Let the caller declare freshness tolerance. execute_sql should accept a max_staleness parameter — the maximum age of cached data the caller will tolerate for this query. If max_staleness is generous (say, 60 seconds), the query runner is free to serve from the in-session cache, the SQL Warehouse remote result cache, or a Lakebase replica with known lag. If it’s zero, the runner bypasses caches and goes to the source of truth. This pushes the consistency-vs-latency tradeoff to the call site, where the tool author actually knows whether eventual consistency is acceptable. Without it, you end up either over-caching (and serving stale answers in places that can’t tolerate them) or under-caching (and paying full warehouse latency for queries that didn’t need fresh data).
Decision 3: How will you know the agent is working?
If you can’t see what your agent is doing in production, you don’t have an agent — you have a black box that occasionally answers questions. Most teams get tracing late, after the first incident. Don’t be that team.

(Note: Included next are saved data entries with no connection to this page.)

/-- TICK_SOURCE completes at once where the source is in force; else it begins a switch unless one runs or fabric lock has
no usable parent. Standby PLL lock sets STANDBY_LOCKED and, for an ordered switch, puts an item on the line of every
partition, promised to end 1,463 ns after the latest T_queue_free. Once every line stands at its item the tick stops
at T_sw, with a refresh round counted of every channel not in self-refresh; a switch to fabric lock without a usable
parent is dropped there instead, its order refused ADM_STATE. Restart comes no earlier than T_sw + 1,463 ns, counts
another refresh round, adds 1,024 to each die's count, begins the frames anew, sets TICK_SOURCE, ends the switch and
completes the order. A CHILD on the local reference begins a switch by itself once its parent is usable. Rests on
R337, R438, R439. -/
def Obligations.TickSourceSwitch : Prop :=
  ∀ (s : State),
    (∀ a, AdmTaken s false a → let t := s.takeAdm false
      (t.flag Reg.clkTickSource 0 = false →
        exec (.tickSourceLocal a) s = .next (t.complete false a St.success) ∧
        exec (.tickSourceFabric a) s = .next (if t.parentUsable = true ∧ t.plant.clock.switch = none then
          t.beginSwitch true (some a) else t.complete false a St.admState)) ∧
      (t.flag Reg.clkTickSource 0 = true →
        exec (.tickSourceFabric a) s = .next (t.complete false a St.success) ∧
        exec (.tickSourceLocal a) s = .next (if t.plant.clock.switch = none then
          t.beginSwitch false (some a) else t.complete false a St.admState))) ∧
    (∀ w a, s.plant.clock.switch = some w → w.placed = false → w.adm = some a →
      let t := s.raise Reg.clkTickStandbyLocked 0
      let ps := (List.range 64).filter fun p => decide (t.ptnState p ≠ ptnFree)
      let free := ps.foldl (fun n p => max n ((t.line p).queueFree t.now)) t.now
      exec .standbyPllLock s = .next (ps.foldl (fun s p => s.setLine p { s.line p with
        items := (s.line p).items ++ [⟨.tickSwitch w.fabric none, s.now, 1463, free + 1463, none, 0⟩] })
        (t.onClock fun c => { c with switch := some { w with placed := true, tx := free } }))) ∧
    (∀ w, s.plant.clock.switch = some w → w.placed = true → w.tsw = none → s.quenched = false →
      (s.switchLines.all fun p => s.itemReady p && ((s.headItem p).map Item.isSwitch).getD false) = true →
      (w.fabric = true → s.parentUsable = true) →
      let u := (s.switchLines.foldl (fun s p => s.startHead p) s).refreshAll
      exec .tickSwitchItem s =
        .next (u.onClock fun c => { c with stopped := true, switch := some { w with tsw := some u.now } })) ∧
    (∀ w, s.plant.clock.switch = some w → w.placed = true → w.tsw = none → s.quenched = false →
      (s.switchLines.all fun p => s.itemReady p && ((s.headItem p).map Item.isSwitch).getD false) = true →
      w.fabric = true → s.parentUsable = false →
      exec .tickSwitchItem s = .next (s.dropSwitch.completeSome w.adm St.admState)) ∧
    (∀ w t0, s.plant.clock.switch = some w → w.tsw = some t0 →
      let t := (s.atLeast (t0 + 1463)).refreshAll
      let u := (List.range 4).foldl (fun s d => s.set Reg.dieTickTick d (s.get Reg.dieTickTick d + 1024)) t
      let v := ((u.onClock fun c => { c with stopped := u.quenched, frac := 0 }).restartFrames).dropSwitch
      exec .tickRestart s = .next (((v.set Reg.clkTickSource 0 (if w.fabric then 1 else 0)).afterSwitch w.fabric).completeSome
        w.adm St.success)) ∧
    (s.released = true → s.flag Reg.clkTickSource 0 = false → s.plant.clock.switch = none → s.parentUsable = true →
      s.get Reg.ftmStsLstate 0 = Ts.unlocked → exec .autoTickSwitch s = .next (s.beginSwitch true none))

/-- For a descriptor of place k in the running segment's program for an engine that runs none of the partition's, whose
START has come while the ticks run: ATTN, MATVEC, GATHER, SCATTER, TOPK, SUM, MAX, MIN, MERGE, COPY and FILL, for a
descriptor of that operation (and mode), answer the state in which its results are computed from memory as it stands
and held by the engine, which is active, with its counters advanced and the ECC outcome noted, and the partition
faulted where a line that it reads is uncorrectable. A row whose operation is not the descriptor's changes nothing.
DESCRIPTOR_END, once END has come, writes the held results to memory, ends the descriptor, counts it, clears ACTIVE
where no other runs and lets the segment go on. Rests on R186, R189, R190, R191, R192, R193, R194. -/
def Obligations.PlanishDescriptorsStartAndEnd : Prop :=
  ∀ (s : State) (e : BitVec 5) (p : PtnNo) (d : Line) (ecc : ReadOutcome),
    let u := s.runSeg p.toNat
    (∀ g k, u.seg p.toNat = some g → u.progPlace e.toNat p.toNat d = some k → u.ticking p.toNat = true →
      (u.engine e.toNat).running.has p.toNat = false →
      let t := descStarted u e.toNat p.toNat k g d ecc
      (exec (.attn e p d ecc) s = .next (if descOp d = 1 then t else u)) ∧
      (exec (.matvec e p d ecc) s = .next (if descOp d = 2 then t else u)) ∧
      (exec (.gather e p d ecc) s = .next (if descOp d = 3 then t else u)) ∧
      (exec (.scatter e p d ecc) s = .next (if descOp d = 4 then t else u)) ∧
      (exec (.topk e p d ecc) s = .next (if descOp d = 5 then t else u)) ∧
      (exec (.sum e p d ecc) s = .next (if descOp d = 6 ∧ rdMode d = 0 then t else u)) ∧
      (exec (.max e p d ecc) s = .next (if descOp d = 6 ∧ rdMode d = 1 then t else u)) ∧
      (exec (.min e p d ecc) s = .next (if descOp d = 6 ∧ rdMode d = 2 then t else u)) ∧
      (exec (.merge e p d ecc) s = .next (if descOp d = 6 ∧ rdMode d = 3 then t else u)) ∧
      (exec (.copy e p d ecc) s = .next (if descOp d = 7 then t else u)) ∧
      (exec (.fill e p d ecc) s = .next (if descOp d = 8 then t else u))) ∧
    (∀ r g, (u.engine e.toNat).running.find p.toNat = some r → u.seg p.toNat = some g → descEnd r.desc ≤ g.tick →
      u.ticking p.toNat = true →
      let t := u.writeLines r.results
      let left := (u.engine e.toNat).running.drop p.toNat
      exec (.descriptorEnd e p) s = .next ((((t.setEngine e.toNat { u.engine e.toNat with running := left }).set
        Reg.nmeStsActive e.toNat (if left.entries = [] then 0 else 1)).count (nmePage e.toNat) 0 1).runSeg p.toNat))

/-- An open-queue entry that is the first of its partition, within its share of the engine and not under quench starts,
OPEN_BUSY is set and its ECC outcome noted. A started entry ends with the line errors that its accesses met: it leaves
the queue and is counted; an order's or a group's results are written, and the order completes or the group ends,
where no line of it is uncorrectable, and else the order is refused ADM_STATE and the partition faults MEM_UE naming
the line's channel; an overwrite fills the slice's channels of the engine and a copy of a seam ends its move; its
regions are used once less, and the regulator may place the next. ALLOC takes the block that the heap's rule places,
FREE notes a held block once, an OPEN_GROUP_START whose START tick has come notes the group as issued and issues its
copy or order, OPEN_GROUP_NEED at its tick holds the line, and GRANT serves the channel, the port or the engine queue
that it names. Rests on R195, R383, R409, R412, R413, R414. -/
def Obligations.OpenQueueRows : Prop :=
  ∀ (s : State),
    (∀ (e : BitVec 5) (k : BitVec 6) o, (s.engine e.toNat).queue.find k.toNat = some o →
      (∀ ecc, o.started = false →
        ((s.engine e.toNat).queue.vals.all fun q => decide (q.ptn ≠ o.ptn) || q.started || decide (o.arrival ≤ q.arrival)) = true →
        withinShare 16 (s.groupsOn e.toNat) o.ptn s.reservedBuf (s.engine e.toNat).bufOf = true → s.quenched = false →
        exec (.openEntryStart e ⟨k, ecc⟩) s = .next (((s.setEngine e.toNat { s.engine e.toNat with
          queue := (s.engine e.toNat).queue.put k.toNat { o with started := true } }).set Reg.nmeStsOpenBusy e.toNat 1).engineEcc
            e.toNat o.ptn ecc)) ∧
      (o.started = true → ∀ errs,
        let t := entryLeft s e.toNat k.toNat errs
        let dpas := t.descReads o.desc
        let done := fun (v : State) => Host.Outcome.next ((v.unuseRegions o.desc).grantQueue e.toNat)
        (∀ a, o.origin = .order a → t.badLine errs dpas = none →
          exec (.openEntryEnd e k errs) s = done ((entryWritten t e.toNat o errs).complete false a St.success)) ∧
        (∀ seq g, o.origin = .group seq g → t.badLine errs dpas = none →
          exec (.openEntryEnd e k errs) s = done ((entryWritten t e.toNat o errs).endGroup o.ptn seq g)) ∧
        (∀ a x, o.origin = .order a → t.badLine errs dpas = some x →
          let r := (t.asRead errs dpas).descOut o.desc
          let v := ((dpas ++ r.1.map Prod.fst).foldl (fun (s : State) d => s.touchChannel (dpaChannel d)) t).noteLines errs dpas
          exec (.openEntryEnd e k errs) s =
            done ((v.complete false a St.admState).faultPtn o.ptn Fc.memUe (.channel (dpaChannel x)))) ∧
        (∀ seq g x, o.origin = .group seq g → t.badLine errs dpas = some x →
          let r := (t.asRead errs dpas).descOut o.desc
          let v := ((dpas ++ r.1.map Prod.fst).foldl (fun (s : State) d => s.touchChannel (dpaChannel d)) t).noteLines errs dpas
          exec (.openEntryEnd e k errs) s = done (v.faultPtn o.ptn Fc.memUe (.channel (dpaChannel x)))) ∧
        (∀ sl, o.origin = .fill sl →
          let chans := (sliceChannels sl).filter fun ch => decide (ch / 32 = e.toNat)
          exec (.openEntryEnd e k errs) s =
            done ((t.overwrite chans).count (nmePage e.toNat) 1 (sumOver chans t.offeredRows))) ∧
        (∀ n, o.origin = .move n → exec (.openEntryEnd e k errs) s = done (t.endMove o.ptn n errs)))) ∧
    (∀ (slice : SliceNo) p c, s.sliceOwner slice.toNat = some p → s.headCmd p = some c →
      c.phase = .running ∨ c.phase = .loading →
      (∀ cls hp o va, s.host.heaps.find p = some hp → s.host.objs.find hp.obj = some o → cls.toNat ≤ 14 →
        hp.place o.va o.bytes cls.toNat = some va →
        exec (.alloc slice cls) s = .next (((s.onHost fun h => { h with
          heaps := h.heaps.put p { hp with blocks := hp.blocks ++ [(va, cls.toNat, some c.seq)] } }).setHead p
            { c with allocs := va :: c.allocs }).emit (.heapCall (some va)))) ∧
      (∀ cls hp o, s.host.heaps.find p = some hp → s.host.objs.find hp.obj = some o →
        (14 < cls.toNat ∨ hp.place o.va o.bytes cls.toNat = none) →
        exec (.alloc slice cls) s = .next (s.emit (.heapCall none))) ∧
      (∀ (va : Word) hp, s.host.heaps.find p = some hp → (hp.blocks.any fun b => decide (b.1 = va.toNat)) = true →
        c.frees.contains va.toNat = false →
        exec (.free slice va) s = .next (s.setHead p { c with frees := va.toNat :: c.frees }))) ∧
    (∀ (p : PtnNo) (g : BitVec 16) c im r, let u := s.runSeg p.toNat
      u.headCmd p.toNat = some c → u.groupRec c g.toNat = some (im, r) → c.phase = .running →
      let t := u.setHead p.toNat { c with openIssued := g.toNat :: c.openIssued }
      (c.openIssued.contains g.toNat = false → u.reached p.toNat (ogStart r) = true → ogCopy r = true →
        exec (.openGroupStart p g) s = .next (t.issueCopy p.toNat c g.toNat r)) ∧
      (c.openIssued.contains g.toNat = false → u.reached p.toNat (ogStart r) = true → ogCopy r = false →
        let d := im.orders.getD (((im.segments[c.segment]?).map Segment.openFirst).getD 0 + g.toNat) 0
        exec (.openGroupStart p g) s =
          .next ((t.useRegions d).placeOrder (orderEngine d) p.toNat (ogClass r) d (.group c.seq g.toNat))) ∧
      (c.openDone.contains g.toNat = false → u.reached p.toNat (ogNeed r) = true → (u.line p.toNat).hold = none →
        exec (.openGroupNeed p g) s =
          .next (u.setLine p.toNat { u.line p.toNat with hold := some (.group g.toNat, u.now) }))) ∧
    (s.quenched = false → ∀ n : BitVec 10,
      exec (.grant 0 n) s = .next (s.grantChannel n.toNat) ∧
      (∀ k, s.portOpen n.toNat = true → (firstIn 6250 0 fun k => s.openTxSlot n.toNat k) = some k →
        exec (.grant 1 n) s = .next (s.sendOpenSlot n.toNat k)) ∧
      exec (.grant 3 n) s = .next (s.grantQueue n.toNat))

Use MLflow tracing, and route it to Unity Catalog. MLflow’s tracing is OpenTelemetry-compatible. Link your experiment to a Unity Catalog trace location with
syntax trace_location=UnityCatalog(
catalog_name=catalog_name,
schema_name=schema_name,
table_prefix=table_prefix)and your traces land as Delta tables in UC that you can query with SQL. You’ll thank yourself the first time someone asks “show me every slow trace for tenant X in the last 24 hours.” Without UC-backed traces, that’s an afternoon of grepping logs. With them, it’s a SQL query.
Instrument the right boundaries. At minimum: input validation, tool dispatch, each tool’s SQL execution, and the model call itself. If your agent framework supports autolog, lean on it — but verify it’s actually emitting the spans you expect. Auto-instrumentation has bugs and gets disabled by version mismatches. When autolog isn’t trustworthy in your stack, fall back to manual mlflow.start_span() for the boundaries that matter. Don’t trace everything; trace the things you’d want to filter on during an incident — tenant_id, query_pattern, tool_name.

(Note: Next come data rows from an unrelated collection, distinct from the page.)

-- ==== Sys2Proof/Laws/State.lean ====
section
/-! SUPPORT. What each update of State leaves and what it writes: one lemma for each part of State, true by computation, and
what an update's own reading gives afterwards. -/

namespace Sys2Proof.Machine

variable (s : State)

Add a synthetic heartbeat. Inject a known record at the source on a fixed cadence — every 30 or 60 seconds — and measure when it shows up at the agent. This is the one honest measure of end-to-end latency. System tables and per-stage metrics will tell you each component is healthy while the whole pipeline is silently 90 seconds behind. A heartbeat catches that immediately. It’s about a hundred lines of code; build it before you scale.

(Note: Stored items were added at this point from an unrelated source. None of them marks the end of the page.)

-- ==== Sys2Proof/Laws/WalkObjects.lean ====
section
/-! SUPPORT. What each operation of Machine/Objects.lean can do: it walks through the primitive changes of `Respects`. -/

set_option linter.unusedTactic false
set_option linter.unreachableTactic false

namespace Sys2Proof.Machine

variable {R : State → State → Prop} {s0 s : State}

theorem State.setObj_walk (h : Respects R) (slot : Nat) (o : MemObj) (h0 : R s0 s) :
   R s0 (s.setObj slot o) := by
  unfold State.setObj
  repeat' first
    | with_reducible assumption
    | with_reducible intro t
    | with_reducible apply State.onHost_walk h

theorem State.setFence_walk (h : Respects R) (slot : Nat) (f : Fence) (h0 : R s0 s) :
   R s0 (s.setFence slot f) := by
  unfold State.setFence
  repeat' first
    | with_reducible assumption
    | with_reducible intro t
    | with_reducible apply State.onHost_walk h

theorem State.setImage_walk (h : Respects R) (slot : Nat) (i : Image) (h0 : R s0 s) :
   R s0 (s.setImage slot i) := by
  unfold State.setImage
  repeat' first
    | with_reducible assumption
    | with_reducible intro t
    | with_reducible apply State.onHost_walk h

theorem State.destroyObj_walk (h : Respects R) (slot : Nat) (h0 : R s0 s) :
   R s0 (s.destroyObj slot) := by
  unfold State.destroyObj
  repeat' first
    | with_reducible assumption
    | with_reducible intro t
    | with_reducible apply State.onHost_walk h

theorem State.destroyFence_walk (h : Respects R) (slot : Nat) (h0 : R s0 s) :
   R s0 (s.destroyFence slot) := by
  unfold State.destroyFence
  repeat' first
    | with_reducible assumption
    | with_reducible intro t
    | with_reducible apply State.onHost_walk h

theorem State.destroyImage_walk (h : Respects R) (slot : Nat) (h0 : R s0 s) :
   R s0 (s.destroyImage slot) := by
  unfold State.destroyImage
  repeat' first
    | with_reducible assumption
    | with_reducible intro t
    | with_reducible apply State.onHost_walk h

theorem State.sweepObj_walk (h : Respects R) (slot : Nat) (h0 : R s0 s) :
   R s0 (s.sweepObj slot) := by
  unfold State.sweepObj
  repeat' first
    | with_reducible assumption
    | with_reducible apply h.ite
    | with_reducible apply State.destroyObj_walk h
    | dsimp only
    | split

theorem State.refObj_walk (h : Respects R) (slot : Nat) (soft : Nat) (hard : Nat) (h0 : R s0 s) :
   R s0 (s.refObj slot soft hard) := by
  unfold State.refObj
  repeat' first
    | with_reducible assumption
    | with_reducible apply State.setObj_walk h
    | dsimp only
    | split

theorem State.unrefObj_walk (h : Respects R) (slot : Nat) (soft : Nat) (hard : Nat) (h0 : R s0 s) :
   R s0 (s.unrefObj slot soft hard) := by
  unfold State.unrefObj
  repeat' first
    | with_reducible assumption
    | with_reducible apply State.setObj_walk h
    | with_reducible apply State.sweepObj_walk h
    | dsimp only
    | split

theorem State.unrefFence_walk (h : Respects R) (slot : Nat) (h0 : R s0 s) :
   R s0 (s.unrefFence slot) := by
  unfold State.unrefFence
  repeat' first
    | with_reducible assumption
    | with_reducible apply h.ite
    | with_reducible apply State.destroyFence_walk h
    | with_reducible apply State.setFence_walk h
    | dsimp only
    | split

theorem State.endSession_walk (h : Respects R) (p : Nat) (valid : Bool) (h0 : R s0 s) : R s0 (s.endSession p valid) := by
  unfold State.endSession
  split
  · exact h0
  · dsimp only
    have ht := State.onPlant_walk h (fun x => { x with sec := { x.sec with unseals := x.sec.unseals.drop p } }) h0
    split
    · exact State.setObj_walk h _ _ ht
    · exact ht

theorem State.dropSession_walk (h : Respects R) (p : Nat) (h0 : R s0 s) :
   R s0 (s.dropSession p) := by
  unfold State.dropSession
  repeat' first
    | with_reducible assumption
    | with_reducible apply State.endSession_walk h

theorem State.freeObj_walk (h : Respects R) (slot : Nat) (h0 : R s0 s) :
   R s0 (s.freeObj slot).2 := by
  unfold State.freeObj
  repeat' first
    | with_reducible assumption
    | with_reducible apply h.ite
    | with_reducible apply State.destroyObj_walk h
    | with_reducible apply State.setObj_walk h
    | dsimp only
    | split

theorem State.freeFence_walk (h : Respects R) (slot : Nat) (h0 : R s0 s) :
   R s0 (s.freeFence slot).2 := by
  unfold State.freeFence
  repeat' first
    | with_reducible assumption
    | with_reducible apply h.ite
    | with_reducible apply State.destroyFence_walk h
    | with_reducible apply State.setFence_walk h
    | dsimp only
    | split

theorem State.signal_walk (h : Respects R) (h_ : Handle) (value : Nat) (h0 : R s0 s) :
   R s0 (s.signal h_ value).2 := by
  unfold State.signal
  repeat' first
    | with_reducible assumption
    | with_reducible apply h.ite
    | with_reducible apply State.setFence_walk h
    | with_reducible apply State.event_walk h
    | dsimp only
    | split

theorem State.dropBlocks_walk (h : Respects R) (p : Nat) (seq : Nat) (h0 : R s0 s) :
   R s0 (s.dropBlocks p seq) := by
  unfold State.dropBlocks
  repeat' first
    | with_reducible assumption
    | with_reducible intro t
    | with_reducible apply State.onHost_walk h
    | dsimp only
    | split

theorem State.settleBlocks_walk (h : Respects R) (p : Nat) (seq : Nat) (frees : List Nat) (h0 : R s0 s) :
   R s0 (s.settleBlocks p seq frees) := by
  unfold State.settleBlocks
  repeat' first
    | with_reducible assumption
    | with_reducible intro t
    | with_reducible apply h.ite
    | with_reducible apply State.onHost_walk h
    | dsimp only
    | split

end Sys2Proof.Machine
end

Set a latency budget per stage and defend it. Source → ingestion → transformation → serving table → agent. Every stage gets a number. Every stage has an SLO. When something breaks, you know which stage to look at without guessing. The budget also forces an honest design conversation: if your end-to-end target is 30 seconds and CDC alone takes 12, you don’t have 18 seconds for everything else — you have to decide what to cut.
Three observability tactics in one picture: a per-stage budget you can defend, trace spans landing in queryable storage, and a heartbeat that measures end-to-end the same way a user would.
What this looks like in practice
Start simple. Ship Option A for serving. Wrap data access in execute_sql. Turn on MLflow tracing to Unity Catalog and add a heartbeat. Resist the urge to add caching, OLTP, or stateful streaming gymnastics until you’ve measured a real problem.
The teams that ship reliable agents they do it boringly. They benchmark before they scale. They write down their latency budget. They abstract their data access. They trace the things that matter.
The teams that ship unreliable agents skip ahead to the interesting parts and find out, in production, that the boring parts were the load-bearing parts.
You don’t need to pick the optimal architecture on day one. You need to pick one you can swap pieces of without rewriting everything. Get the three decisions above right and you will thank yourself later.